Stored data
^^^^
/-- The operation of a number. -/
def State.op (s : State) (id : Nat) : Option Op := s.tbl.ops.find? (fun o => o.id == id)

/-- The end of a burst's issue slot: 3 ticks a beat (R71). -/
def Burst.slotEnd (b : Burst) : Nat := b.at_ + 3 * b.len

/-- Requester `n` waits no longer: what it has waited is added to `TBL_WAITn` (R76). -/
def State.settleWait (s : State) (n : Nat) : State :=
  match Tab.get none s.tbl.since n with
  | none => s
  | some t => ({ s with tbl := { s.tbl with since := Tab.put none s.tbl.since n none } }).addSat
      (TBL_WAIT.WAIT n) (s.now - t)

/-- Requester `n` waits while it has a request and does not transfer (R76): from now on, or from the end of
the issue slot that it owns. -/
def State.judgeWait (s : State) (n : Nat) : State :=
  if s.alive n && (s.presented n).isSome then
    if Tab.get none s.tbl.since n == none then
      let from_ := match s.tbl.owner with
        | some b => if b.req = n then max s.now b.slotEnd else s.now
        | none => s.now
      { s with tbl := { s.tbl with since := Tab.put none s.tbl.since n (some from_) } }
    else s
  else s.settleWait n

/-- Judge the wait of every requester. -/
def State.judgeWaits (s : State) : State := s.each 8 (fun n s => s.judgeWait n)

/-- Open an operation of the table port (R56) for what core port `cp` carries for tenant `ten`: its
requester starts to wait for a grant. -/
def State.openOp (s : State) (cp ten : Nat) (write : Bool) (ch : Nat) (e : Entry) (first count : Nat)
    (data : List Word) (p : Purpose) (paced : Bool) : State :=
  let o : Op := { id := s.tbl.nextOp, req := accessReq cp, cp := cp, ten := ten % 16, write := write, ch := ch, entry := e, first := first, count := count, start := s.now, granted := first / 8, moved := first / 8, data := Tab.putList 0 [] first data, purpose := p, closed := false, failed := false, paced := paced, taken := first, idleAt := none }
  ({ s with tbl := { s.tbl with ops := s.tbl.ops ++ [o], nextOp := s.tbl.nextOp + 1 } }).judgeWait (accessReq cp)

/-- The words of an operation that lie in beats [b, b + n). -/
def Op.beatWords (o : Op) (b n : Nat) : List Nat :=
  (List.range (8 * n)).filterMap (fun i =>
    let w := 8 * b + i
    if inSpan w o.first (o.first + o.count) then some w else none)

/-- The tenant of a granted operation pays for its burst (R328). -/
def State.chargeTenant (s : State) (o : Op) : State :=
  if !byTenant o.req then s
  else
    let key := 16 * o.req + o.ten
    let d := match s.tenantPick o.req with
      | some r => if r.1.id = o.id then r.2 else Tab.put 0 s.tbl.tenDef key (Tab.get 0 s.tbl.tenDef key - o.nextLen)
      | none => Tab.put 0 s.tbl.tenDef key (Tab.get 0 s.tbl.tenDef key - o.nextLen)
    { s with tbl := { s.tbl with tenDef := d, tenPtr := Tab.put 15 s.tbl.tenPtr o.req o.ten } }

/-- Grant an operation its next burst (R71): a read burst takes its words now, a write burst is
staged; the burst owns the port. -/
def State.grantOp (s : State) (o : Op) : State :=
  let len := o.nextLen
  let ws := (o.beatWords o.granted len).map (fun w =>
    if o.write then Tab.get 0 o.data w else s.dataWord o.entry.dataPtr w)
  let b : Burst := .mk o.id o.req o.granted len o.write s.now (s.urgent o) ws
  let s := ((s.chargeTenant o).settleWait o.req).putOp { o with granted := o.granted + len }
  let s := { s with tbl := { s.tbl with
    owner := some b
    flight := if o.write then s.tbl.flight else s.tbl.flight ++ [b]
    staged := if o.write then s.tbl.staged ++ [b] else s.tbl.staged } }
  s.judgeWait o.req

/-- The lowest-numbered urgent requester's operation (R73). -/
def State.urgentOp (s : State) : Option Op :=
  (List.range 8).findSome? (fun n =>
    if s.alive n then (s.presented n).bind (fun o => if s.urgent o then some o else none) else none)

/-- The deficit round robin of R73, visiting `n` more requesters after `r`. -/
def State.roundRobin (s : State) (r n : Nat) : State :=
  match n with
  | 0 => s
  | n + 1 =>
    let r := (r + 1) % 8
    let w := s.get (TBL_WEIGHT.WEIGHT r)
    match (if s.alive r && w != 0 then s.presented r else none) with
    | none => s.roundRobin r n
    | some o =>
      let len := o.nextLen
      let d := Tab.get 0 s.tbl.deficit r
      let d := if d < len then d + w else d
      if len ≤ d then
        ({ s with tbl := { s.tbl with deficit := Tab.put 0 s.tbl.deficit r (d - len), ptr := r } }).grantOp o
      else
        ({ s with tbl := { s.tbl with deficit := Tab.put 0 s.tbl.deficit r d } }).roundRobin r n

/-- One arbitration round (R73), once the owner's issue slot is over.  A revoked burst restarts as
the first non-urgent grant (R74). -/
def State.arbitrate (s : State) : State :=
  let s := match s.tbl.owner with | some b => s.waitUntil b.slotEnd | none => s
  let s := { s with tbl := { s.tbl with
    owner := none
    deficit := (List.range 8).foldl (fun d n =>
      if (s.presented n).isSome then d else Tab.put 0 d n 0) s.tbl.deficit } }
  match s.urgentOp with
  | some o => s.grantOp o
  | none =>
    match (s.tbl.restart.bind (fun id => s.op id)).filter (fun o => s.ready o && s.alive o.req) with
    | some o =>
      let d := Tab.get 0 s.tbl.deficit o.req
      ({ s with tbl := { s.tbl with
          restart := none, deficit := Tab.put 0 s.tbl.deficit o.req (d - o.nextLen) } }).grantOp o
    | none => s.roundRobin s.tbl.ptr 8

/-- Drop a burst: its beats are discarded and its operation takes it up again (R74, R75). -/
def State.dropBurst (s : State) (b : Burst) : State :=
  let s := match s.op b.op with | some o => s.putOp { o with granted := b.first } | none => s
  let keep := fun (x : Burst) => !(x.op == b.op && x.first == b.first)
  { s with tbl := { s.tbl with
    owner := none, flight := s.tbl.flight.filter keep, staged := s.tbl.staged.filter keep } }

/-- Give a requester, and its tenant, a revoked burst's beats back (R74, R328). -/
def State.refund (s : State) (b : Burst) : State :=
  let ten := match s.op b.op with | some o => o.ten | none => 0
  let key := 16 * b.req + ten
  { s with tbl := { s.tbl with
    deficit := Tab.put 0 s.tbl.deficit b.req (Tab.get 0 s.tbl.deficit b.req + b.len)
    tenDef := if byTenant b.req then Tab.put 0 s.tbl.tenDef key (Tab.get 0 s.tbl.tenDef key + b.len) else s.tbl.tenDef } }

/-- Revoke a non-urgent owner for an urgent request at the next beat boundary (R74). -/
def State.revoke (s : State) : State :=
  match s.tbl.owner with
  | none => s
  | some b =>
    if b.slotEnd ≤ s.now || b.urgent || (s.urgentOp).isNone then s
    else
      let s := s.waitUntil (b.at_ + 3 * ceilDiv (s.now - b.at_) 3)
      let ownUrgent := match s.op b.op with | some o => s.urgent o | none => false
      match s.urgentOp with
      | none => s
      | some o =>
        if ownUrgent || b.slotEnd ≤ s.now || o.req == b.req then s
        else
          let s := ((s.dropBurst b).inc (TBL_REVOKE.COUNT b.req)).refund b
          let s := { s with tbl := { s.tbl with restart := some b.op } }
          (s.judgeWait b.req).grantOp o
^^^^
Each line above is to be repeated exactly.

/-- The operation of a number. -/
def State.op (s : State) (id : Nat) : Option Op := s.tbl.ops.find? (fun o => o.id == id)

/-- The end of a burst's issue slot: 3 ticks a beat (R71). -/
def Burst.slotEnd (b : Burst) : Nat := b.at_ + 3 * b.len

/-- Requester `n` waits no longer: what it has waited is added to `TBL_WAITn` (R76). -/
def State.settleWait (s : State) (n : Nat) : State :=
  match Tab.get none s.tbl.since n with
  | none => s
  | some t => ({ s with tbl := { s.tbl with since := Tab.put none s.tbl.since n none } }).addSat
      (TBL_WAIT.WAIT n) (s.now - t)

/-- Requester `n` waits while it has a request and does not transfer (R76): from now on, or from the end of
the issue slot that it owns. -/
def State.judgeWait (s : State) (n : Nat) : State :=
  if s.alive n && (s.presented n).isSome then
    if Tab.get none s.tbl.since n == none then
      let from_ := match s.tbl.owner with
        | some b => if b.req = n then max s.now b.slotEnd else s.now
        | none => s.now
      { s with tbl := { s.tbl with since := Tab.put none s.tbl.since n (some from_) } }
    else s
  else s.settleWait n

/-- Judge the wait of every requester. -/
def State.judgeWaits (s : State) : State := s.each 8 (fun n s => s.judgeWait n)

/-- Open an operation of the table port (R56) for what core port `cp` carries for tenant `ten`: its
requester starts to wait for a grant. -/
def State.openOp (s : State) (cp ten : Nat) (write : Bool) (ch : Nat) (e : Entry) (first count : Nat)
    (data : List Word) (p : Purpose) (paced : Bool) : State :=
  let o : Op := { id := s.tbl.nextOp, req := accessReq cp, cp := cp, ten := ten % 16, write := write, ch := ch, entry := e, first := first, count := count, start := s.now, granted := first / 8, moved := first / 8, data := Tab.putList 0 [] first data, purpose := p, closed := false, failed := false, paced := paced, taken := first, idleAt := none }
  ({ s with tbl := { s.tbl with ops := s.tbl.ops ++ [o], nextOp := s.tbl.nextOp + 1 } }).judgeWait (accessReq cp)

/-- The words of an operation that lie in beats [b, b + n). -/
def Op.beatWords (o : Op) (b n : Nat) : List Nat :=
  (List.range (8 * n)).filterMap (fun i =>
    let w := 8 * b + i
    if inSpan w o.first (o.first + o.count) then some w else none)

/-- The tenant of a granted operation pays for its burst (R328). -/
def State.chargeTenant (s : State) (o : Op) : State :=
  if !byTenant o.req then s
  else
    let key := 16 * o.req + o.ten
    let d := match s.tenantPick o.req with
      | some r => if r.1.id = o.id then r.2 else Tab.put 0 s.tbl.tenDef key (Tab.get 0 s.tbl.tenDef key - o.nextLen)
      | none => Tab.put 0 s.tbl.tenDef key (Tab.get 0 s.tbl.tenDef key - o.nextLen)
    { s with tbl := { s.tbl with tenDef := d, tenPtr := Tab.put 15 s.tbl.tenPtr o.req o.ten } }

/-- Grant an operation its next burst (R71): a read burst takes its words now, a write burst is
staged; the burst owns the port. -/
def State.grantOp (s : State) (o : Op) : State :=
  let len := o.nextLen
  let ws := (o.beatWords o.granted len).map (fun w =>
    if o.write then Tab.get 0 o.data w else s.dataWord o.entry.dataPtr w)
  let b : Burst := .mk o.id o.req o.granted len o.write s.now (s.urgent o) ws
  let s := ((s.chargeTenant o).settleWait o.req).putOp { o with granted := o.granted + len }
  let s := { s with tbl := { s.tbl with
    owner := some b
    flight := if o.write then s.tbl.flight else s.tbl.flight ++ [b]
    staged := if o.write then s.tbl.staged ++ [b] else s.tbl.staged } }
  s.judgeWait o.req

/-- The lowest-numbered urgent requester's operation (R73). -/
def State.urgentOp (s : State) : Option Op :=
  (List.range 8).findSome? (fun n =>
    if s.alive n then (s.presented n).bind (fun o => if s.urgent o then some o else none) else none)

/-- The deficit round robin of R73, visiting `n` more requesters after `r`. -/
def State.roundRobin (s : State) (r n : Nat) : State :=
  match n with
  | 0 => s
  | n + 1 =>
    let r := (r + 1) % 8
    let w := s.get (TBL_WEIGHT.WEIGHT r)
    match (if s.alive r && w != 0 then s.presented r else none) with
    | none => s.roundRobin r n
    | some o =>
      let len := o.nextLen
      let d := Tab.get 0 s.tbl.deficit r
      let d := if d < len then d + w else d
      if len ≤ d then
        ({ s with tbl := { s.tbl with deficit := Tab.put 0 s.tbl.deficit r (d - len), ptr := r } }).grantOp o
      else
        ({ s with tbl := { s.tbl with deficit := Tab.put 0 s.tbl.deficit r d } }).roundRobin r n

/-- One arbitration round (R73), once the owner's issue slot is over.  A revoked burst restarts as
the first non-urgent grant (R74). -/
def State.arbitrate (s : State) : State :=
  let s := match s.tbl.owner with | some b => s.waitUntil b.slotEnd | none => s
  let s := { s with tbl := { s.tbl with
    owner := none
    deficit := (List.range 8).foldl (fun d n =>
      if (s.presented n).isSome then d else Tab.put 0 d n 0) s.tbl.deficit } }
  match s.urgentOp with
  | some o => s.grantOp o
  | none =>
    match (s.tbl.restart.bind (fun id => s.op id)).filter (fun o => s.ready o && s.alive o.req) with
    | some o =>
      let d := Tab.get 0 s.tbl.deficit o.req
      ({ s with tbl := { s.tbl with
          restart := none, deficit := Tab.put 0 s.tbl.deficit o.req (d - o.nextLen) } }).grantOp o
    | none => s.roundRobin s.tbl.ptr 8

/-- Drop a burst: its beats are discarded and its operation takes it up again (R74, R75). -/
def State.dropBurst (s : State) (b : Burst) : State :=
  let s := match s.op b.op with | some o => s.putOp { o with granted := b.first } | none => s
  let keep := fun (x : Burst) => !(x.op == b.op && x.first == b.first)
  { s with tbl := { s.tbl with
    owner := none, flight := s.tbl.flight.filter keep, staged := s.tbl.staged.filter keep } }

/-- Give a requester, and its tenant, a revoked burst's beats back (R74, R328). -/
def State.refund (s : State) (b : Burst) : State :=
  let ten := match s.op b.op with | some o => o.ten | none => 0
  let key := 16 * b.req + ten
  { s with tbl := { s.tbl with
    deficit := Tab.put 0 s.tbl.deficit b.req (Tab.get 0 s.tbl.deficit b.req + b.len)
    tenDef := if byTenant b.req then Tab.put 0 s.tbl.tenDef key (Tab.get 0 s.tbl.tenDef key + b.len) else s.tbl.tenDef } }

/-- Revoke a non-urgent owner for an urgent request at the next beat boundary (R74). -/
def State.revoke (s : State) : State :=
  match s.tbl.owner with
  | none => s
  | some b =>
    if b.slotEnd ≤ s.now || b.urgent || (s.urgentOp).isNone then s
    else
      let s := s.waitUntil (b.at_ + 3 * ceilDiv (s.now - b.at_) 3)
      let ownUrgent := match s.op b.op with | some o => s.urgent o | none => false
      match s.urgentOp with
      | none => s
      | some o =>
        if ownUrgent || b.slotEnd ≤ s.now || o.req == b.req then s
        else
          let s := ((s.dropBurst b).inc (TBL_REVOKE.COUNT b.req)).refund b
          let s := { s with tbl := { s.tbl with restart := some b.op } }
          (s.judgeWait b.req).grantOp o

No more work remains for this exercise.